[What this task involves]: Pull out every line below that holds the word "Obligations".

[Excerpts from a dataset]
· · · ·
/-- Only registers 0 and 1 are writable (10_state.md R39). -/
theorem commandRule_cfgwr_badReg {P : Params} {s : State} {r : BitVec 4} (v : BitVec 32) (hm : s.mode ≠ .halted)
    (hr : 2 ≤ r.toNat) : commandRule P (.cfgwr 0 r 0 v) s = .error .badReg := by
  rw [commandRule, cfgwrRule, preCheck_of_not_halted hm rfl, bind_ok, decide_eq_false (Nat.not_le.2 hr), require_false,
    bind_error]

/-- Settles O14: each clause is one check of CFGWR, or its write when none fails. -/
theorem cfgwrWritesTheRegister : Obligations.CfgwrWritesTheRegister := by
  refine ⟨fun s v hm hv => exec_of_ok ?_, fun s v hm => exec_of_ok (commandRule_cfgwr_maxint v hm),
    fun s v hm hv => exec_of_error ?_, fun s r v hm hr => exec_of_error (commandRule_cfgwr_badReg v hm hr),
    fun s z r z2 v hm hz => exec_of_error (commandRule_cfgwr_preCheck_error (preCheck_eq_error.2 (.inr ⟨.inl hm, ?_, rfl⟩))),
    fun s z r z2 v hm => exec_of_error (commandRule_cfgwr_preCheck_error (preCheck_eq_error.2 (.inl ⟨hm, rfl, rfl⟩)))⟩
  · rw [commandRule_cfgwr_ctrl v hm]
    exact if_pos hv
  · rw [commandRule_cfgwr_ctrl v hm]
    exact if_neg hv
  · simpa [zeroFieldsClear, imp_iff_not_or] using hz

/-! ### RDREG -/

theorem nowLo_toNat (t : Nat) : (nowLo t).toNat = t % 2 ^ 32 := BitVec.toNat_ofNat t 32

theorem nowHi_toNat (t : Nat) : (nowHi t).toNat = t / 2 ^ 32 % 2 ^ 32 := by
  rw [nowHi, BitVec.toNat_ofNat, Nat.shiftRight_eq_div_pow]

/-- RDREG is exempt from HALTED (60_exceptions.md R322). -/
theorem preCheck_rdreg (r : BitVec 4) (s : State) : preCheck (.rdreg 0 r 0 0) s = .ok () :=
  preCheck_eq_ok.2 ⟨.inr rfl, rfl⟩

/-- The event of an accepted RDREG, in every mode (44_config_status.md R275). -/
theorem commandRule_rdreg_of_value {P : Params} {s : State} {r : BitVec 4} {v : BitVec 32}
    (hv : registerValue s r = some v) : commandRule P (.rdreg 0 r 0 0) s = .ok (emit P (.reg r v) s) := by
  simp only [commandRule, rdregRule, preCheck_rdreg, bind_ok, hv, pure_ok]

theorem commandRule_rdreg_badReg {P : Params} {s : State} {r : BitVec 4} (hv : registerValue s r = none) :
    commandRule P (.rdreg 0 r 0 0) s = .error .badReg := by
  simp only [commandRule, rdregRule, preCheck_rdreg, bind_ok, hv]

/-- The value of each readable register, by its index (44_config_status.md R276). -/
theorem value_of_registerValue {s : State} {r : BitVec 4} {v : BitVec 32} (hv : registerValue s r = some v) :
    (r = 0 → v = s.ctrl &&& 0x0000FF3F) ∧ (r = 1 → v = s.s88Maxint) ∧ (r = 2 → v = s.statusWord) ∧
    (r = 3 → v.toNat = s.pktCnt.toNat) ∧ (r = 4 → v.toNat = s.now % 2 ^ 32) ∧
    (r = 5 → v.toNat = s.now / 2 ^ 32 % 2 ^ 32) := by
  refine ⟨?_, ?_, ?_, ?_, ?_, ?_⟩ <;> rintro rfl <;> obtain rfl := Option.some.inj hv
  · rfl
  · rfl
  · rfl
  · exact BitVec.toNat_setWidth_of_le (by decide)
  · exact nowLo_toNat s.now
  · exact nowHi_toNat s.now

/-- Settles O15: the indexes up to 5 have a value, which RDREG queues, and the others have none. -/
theorem rdregReportsTheRegister : Obligations.RdregReportsTheRegister := by
  refine ⟨fun s r hr => ?_, fun s r hr => exec_of_error (commandRule_rdreg_badReg (registerValue_eq_none_iff.2 hr))⟩
  have hsome : registerValue s r ≠ none := fun hnone => Nat.not_lt.2 hr (registerValue_eq_none_iff.1 hnone)
  obtain ⟨v, hv⟩ := Option.ne_none_iff_exists'.1 hsome
  exact ⟨v, exec_of_ok (commandRule_rdreg_of_value hv), value_of_registerValue hv⟩

end Sys2Proof.Machine

/-! ## The S88 slot (45_s88_mfx.md R290 to R295) -/

namespace Sys2Proof.Machine

/-! ### When a poll is due, and its start -/

theorem s88CountTrigger_iff {P : Params} {s : State} :
    s88CountTrigger P s = true ↔ 0 < P.s88Npkt ∧ P.s88Npkt ≤ s.pktCnt.toNat := decide_eq_true_iff

theorem s88TimeTrigger_iff {s : State} {t : Nat} :
    s88TimeTrigger s t = true ↔ 0 < s.s88Maxint.toNat ∧ s.s88Last + s.s88Maxint.toNat ≤ t := decide_eq_true_iff

/-- Settles O48, by the two triggers. -/
theorem s88IsDueByCountOrByIdleTime : Obligations.S88IsDueByCountOrByIdleTime := by
  intro P s t
  rw [s88Due, State.s88En, Bool.and_eq_true, Bool.or_eq_true, s88CountTrigger_iff, s88TimeTrigger_iff]

/-- Settles O49: a due poll is the PSB's rule, whatever slot is eligible and wherever the sequencer stands. -/
theorem s88StartIsGrantedFirst : Obligations.S88StartIsGrantedFirst := fun _ hi hm hsw hst hdue =>
  step_psb_of_rule (psbRuleAt_s88Start hi hm hsw hdue hst)

/-! ### The bits that flipped -/

/-- The indexes of the chain at which two frames differ, from bit 0 up (45_s88_mfx.md R294, R295). -/
def flippedBits (P : Params) (prev cur : S88Vector) : List Nat :=
  (List.range P.s88Bits).filter (fun i => cur.getLsbD i != prev.getLsbD i)

theorem flippedBits_pairwise_lt (P : Params) (prev cur : S88Vector) : (flippedBits P prev cur).Pairwise (· < ·) :=
  List.pairwise_lt_range.filter _

theorem mem_flippedBits {P : Params} {prev cur : S88Vector} {i : Nat} :
    i ∈ flippedBits P prev cur ↔ i < P.s88Bits ∧ cur.getLsbD i ≠ prev.getLsbD i := by
  rw [flippedBits, List.mem_filter, List.mem_range, bne_iff_ne]

/-- A vector of the chain has no bit beyond it. -/
theorem getLsbD_of_frame {n i : Nat} {v : S88Vector} (hv : v.toNat < 2 ^ n) (hi : n ≤ i) : v.getLsbD i = false :=
  Nat.testBit_lt_two_pow (hv.trans_le (Nat.pow_le_pow_right Nat.two_pos hi))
· · · ·
[Exercise solution]:
theorem cfgwrWritesTheRegister : Obligations.CfgwrWritesTheRegister := by
theorem rdregReportsTheRegister : Obligations.RdregReportsTheRegister := by
theorem s88IsDueByCountOrByIdleTime : Obligations.S88IsDueByCountOrByIdleTime := by
theorem s88StartIsGrantedFirst : Obligations.S88StartIsGrantedFirst := fun _ hi hm hsw hst hdue =>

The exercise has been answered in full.